学生時代からの、いや幼な馴染みってことだって考えられる。‥‥真面目にノートを取って勉強したのはマダムの方で、いつも剽軽に立ち回っていたムッシューは、テニスやラグビーに夢中だった‥‥。

オランジーナの壜を手にしたままムッシューが立ち上がると、大廊下の方へふらふら出て行く。その2、3分後、背の高い潑剌とした妊婦を笑顔で送り出した医師が、マダムの名を呼びながらこちらを覗く。

「お先に」と声を掛けて立ち上がったマダムは、待合室のすぐ外でスーツ姿の医師と握手しながら、夫がすぐ来ますからとでも言っているのだろう。落ち着いて何かお喋りしている。

そこへムッシュー、売店で仕入れてきたに違いない、両手にポテトチップスやらチョコレートやらの紙包みを持って戻ってくると、あわてて医師に挨拶、三人、応接セットの置かれた執務室に入って行く。

フランスの病院でまず驚いたのは、医師と患者の関係が対等の市民同士であること。上下関係ではなく、強者弱者の関係ではなく、五分五分の人間対人間であること。ごく自然に握手をし、挨拶を交わす。それはどこの病院でも街の診療所でも同じ。医師が見下し、患者が卑屈にへこへこするなどあり得ない。金銭を贈るなどもっとあり得ない。

慣れてくれば当たり前。当たり前が当たり前でない社会からやって来たからこそ驚く。

応接セットに腰を掛けると、患者の納得のいくまで医師は説明し、とことんディスカッションする。時にメモ用紙の切れ端に図を描きながら、時に皮肉なユーモアをまじえて。

それはいい。しかし、患者が納得しないとなるといくらでも時間は延びるということになる。待つ方の、患者もしくは患者予備軍同士の‥‥これがソリダリテ、連帯の求められる場面なのだ。

われわれの時間帯の次の約束なのだろう、スカーフをまとったアラブ系の女性が登場。付き添い数名、年配のご婦人から少女までを従えるように、奥の広くなった箇所に入ると一団となって腰をおろす。

これまた魅力的なウォッチングの対象の到来ではあるけれど、ともかくマダムとムッシュー、待てど暮らせど出て来ない。
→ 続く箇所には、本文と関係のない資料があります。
/-! `setDom`. -/

@[simp] theorem setDom_regs (d : Nat) (x : DomSt) : (setDom d x b).regs = b.regs := by unfold setDom; split <;> rfl
@[simp] theorem setDom_mem (d : Nat) (x : DomSt) : (setDom d x b).mem = b.mem := by unfold setDom; split <;> rfl
@[simp] theorem setDom_io (d : Nat) (x : DomSt) : (setDom d x b).io = b.io := by unfold setDom; split <;> rfl
@[simp] theorem setDom_acc (d : Nat) (x : DomSt) : (setDom d x b).acc = b.acc := by unfold setDom; split <;> rfl
@[simp] theorem setDom_memory (d : Nat) (x : DomSt) : (setDom d x b).memory = b.memory := by unfold setDom; split <;> rfl
@[simp] theorem setDom_factor (d : Nat) (x : DomSt) : (setDom d x b).factor = b.factor := by unfold setDom; split <;> rfl
@[simp] theorem setDom_trunk (d : Nat) (x : DomSt) : (setDom d x b).trunk = b.trunk := by unfold setDom; split <;> rfl
@[simp] theorem setDom_mod0 (d : Nat) (x : DomSt) : (setDom d x b).mod0 = b.mod0 := by unfold setDom; split <;> rfl
@[simp] theorem setDom_mod1 (d : Nat) (x : DomSt) : (setDom d x b).mod1 = b.mod1 := by unfold setDom; split <;> rfl
@[simp] theorem setDom_mod2 (d : Nat) (x : DomSt) : (setDom d x b).mod2 = b.mod2 := by unfold setDom; split <;> rfl
@[simp] theorem setDom_ce (d : Nat) (x : DomSt) : (setDom d x b).ce = b.ce := by unfold setDom; split <;> rfl
@[simp] theorem setDom_met (d : Nat) (x : DomSt) : (setDom d x b).met = b.met := by unfold setDom; split <;> rfl
@[simp] theorem setDom_house (d : Nat) (x : DomSt) : (setDom d x b).house = b.house := by unfold setDom; split <;> rfl
@[simp] theorem setDom_vp (d : Nat) (x : DomSt) : (setDom d x b).vp = b.vp := by unfold setDom; split <;> rfl
@[simp] theorem setDom_mesh (d : Nat) (x : DomSt) : (setDom d x b).mesh = b.mesh := by unfold setDom; split <;> rfl
@[simp] theorem setDom_lanes (d : Nat) (x : DomSt) : (setDom d x b).lanes = b.lanes := by unfold setDom; split <;> rfl
@[simp] theorem setDom_red (d : Nat) (x : DomSt) : (setDom d x b).red = b.red := by unfold setDom; split <;> rfl
@[simp] theorem setDom_lsw (d : Nat) (x : DomSt) : (setDom d x b).lsw = b.lsw := by unfold setDom; split <;> rfl
@[simp] theorem setDom_thm (d : Nat) (x : DomSt) : (setDom d x b).thm = b.thm := by unfold setDom; split <;> rfl
@[simp] theorem setDom_srm (d : Nat) (x : DomSt) : (setDom d x b).srm = b.srm := by unfold setDom; split <;> rfl
@[simp] theorem setDom_daybook (d : Nat) (x : DomSt) : (setDom d x b).daybook = b.daybook := by unfold setDom; split <;> rfl
@[simp] theorem setDom_bar (d : Nat) (x : DomSt) : (setDom d x b).bar = b.bar := by unfold setDom; split <;> rfl
@[simp] theorem setDom_events (d : Nat) (x : DomSt) : (setDom d x b).events = b.events := by unfold setDom; split <;> rfl
@[simp] theorem setDom_boot (d : Nat) (x : DomSt) : (setDom d x b).boot = b.boot := by unfold setDom; split <;> rfl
いや正確には一度出て来かけた、ドアからひとり真っ先に出て来たムッシューがそこではたと立ち止まり、踵(きびす)を返すや、再びドアの内側へと消えたのだ。

奥のソファでは茶話会でも開かれているようなお喋り。髪を覆い、身体の線の分からぬたっぷりした服の一団は神秘的に映ったものだった。いつしかこれにも見慣れ、多様な人びとの一部となった。それでもこうして病院に数人で訪れるとはどういうことだろう。何を意味するのだろう。だいたい誰が受診者なのかも判断できない。一族の一大事なのか、ごく普通の日常の延長なのか。

‥‥やっと出て来たムッシューはすっかりしょげかえっている。オランジーナの壜と菓子袋を手にしたまま、俯き加減に出てくる。送りに出て来た医師と握手するのも忘れてしまいそうなくらい。

医師とちゃんと挨拶を交わし、ムッシューを笑いながらなぐさめるのはマダムの方で、こちらにもにこやかな笑みで会釈してから立ち去った‥‥。

あくまで念のためだった家人の検査結果はやはり問題なしですんだが、図を描きながら丁寧に説明してくれた。通訳を挟んで打ち解けた微笑みを交わし合う。

それにしても、仮になんらかの問題ありだったとしたら、あのムッシューのように振る舞っただろうか。‥‥いいや。少なくともああ振る舞えたら楽だろうなとは思う。

文化の問題なのか、個人の資質の問題なのか‥‥。‥‥多分、両方だろう。